Однако наибольшую сенсацию произвел в студенческой среде известный в кругах городской богемы ветеран факультета права, который после нескольких лет непрерывных отсрочек решился наконец заявиться на экзамен. Он питал особый страх к доктору Кардо, косоглазому преподавателю, чей физический дефект еще более ожесточал его строгость и для которого экзамен всегда был сведением счетов за обиды, накопившиеся за год. Когда приближалась пора экзаменов, коллеги тщетно пытались уговорить ветерана не ходить на экзамен:
— Сейчас не стоит. Пока тот тип не избавится от косоглазия.
Но теперь ветеран отважился рискнуть, и студенты оживленно обсуждали и приветствовали его решение.
— Силвейра идет на экзамен!
Эти слова звучали как боевой клич. Факт дошел до ушей преподавателей, и на одном из последних занятий косоглазый доктор с иронией посмотрел на ветерана, посмотрел пристально и, приглаживая кончики усов, произнес:
— Говорят, вы явитесь на экзамен…
— Вам прекрасно известно, что сейчас у меня есть время…
Смех присутствующих разозлил преподавателя.
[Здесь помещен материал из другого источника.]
theorem test_witness_RoughingEngines_1 :
    (∃ (s : State) (e : Nat) (b : RchBlock) (q : List RchBlock),
    e < 64 ∧ pageLive s (rchPage e) = true ∧ unarmed s (rchPage e) ∧ rchQueue s e = b :: q) ∧
    (∃ (s : State) (e : Nat) (ecc : Nat) (p : Nat) (b : RchBlock) (q : List RchBlock) (x : RchStream) (y : RchStream) (r : List FplOut × Nat × RchStream),
    (y = (if ecc = 2 ∧ (rchStream s b.stream).started = true then { rchStream s b.stream with late := 2 } else rchStream s b.stream)) ∧ x = takeBlock (presetD p) (presetN p) b y ∧ r = produce p (roughWeights p) (b.count + presetG p + 1) x ∧ e < 64 ∧ pageLive s (rchPage e) = true ∧ unarmed s (rchPage e) ∧ rchQueue s e = b :: q ∧ stValid s b.stream = true ∧ stPreset s b.stream = p) ∧
    (∃ (s : State) (e : Nat) (ecc : Nat) (p : Nat) (b : RchBlock) (q : List RchBlock) (x : RchStream) (y : RchStream) (r : List FplOut × Nat × RchStream),
    (y = (if ecc = 2 ∧ (rchStream s b.stream).started = true then { rchStream s b.stream with late := 2 } else rchStream s b.stream)) ∧ x = takeBlock (presetD p) (presetN p) b y ∧ r = produce p (roughWeights p) (b.count + presetG p + 1) x ∧ e < 64 ∧ pageLive s (rchPage e) = true ∧ unarmed s (rchPage e) ∧ rchQueue s e = b :: q ∧ stValid s b.stream = true ∧ stPreset s b.stream = p) ∧
    (∃ (s : State) (e : Nat) (ecc : Nat),
    ((pageLive s (rchPage e) = false ∨ rchQueue s e = []))) :=
  ⟨⟨{ wStream 90 with rch := { queue := [(3, [⟨7, 100, 1, false, [(5, 0)], true⟩])] } }, 3, ⟨7, 100, 1, false, [(5, 0)], true⟩, [], by decide +kernel⟩,
   ⟨{ wStream 90 with rch := { queue := [(3, [⟨7, 100, 1, false, [(5, 0)], true⟩])] } }, 3, 1, 1, ⟨7, 100, 1, false, [(5, 0)], true⟩, [], _, _, _, rfl, rfl, rfl, by decide +kernel⟩,
   ⟨{ wStream 90 with rch := { queue := [(3, [⟨7, 101, 2, true, [], false⟩])], streams := [(7, { started := true, base := 100, hist := [(1, 0)], next := 100, emitted := true })] } }, 3, 2, 1, ⟨7, 101, 2, true, [], false⟩, [], _, _, _, rfl, rfl, rfl, by decide +kernel⟩,
   ⟨wStream 90, 3, 1, by decide +kernel⟩⟩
Он всегда относился с недоверием к любым проявлениям эмоций со стороны студентов, и тотчас настроение у него испортилось.
— Я хочу обратить ваше внимание на тот факт, что экзамен — это, собственно, не место для развлечений, не кабачок, не балаганный тир. Но если вы желаете поразвлечься, мы, пожалуй, приготовим вам добрый заряд свинца.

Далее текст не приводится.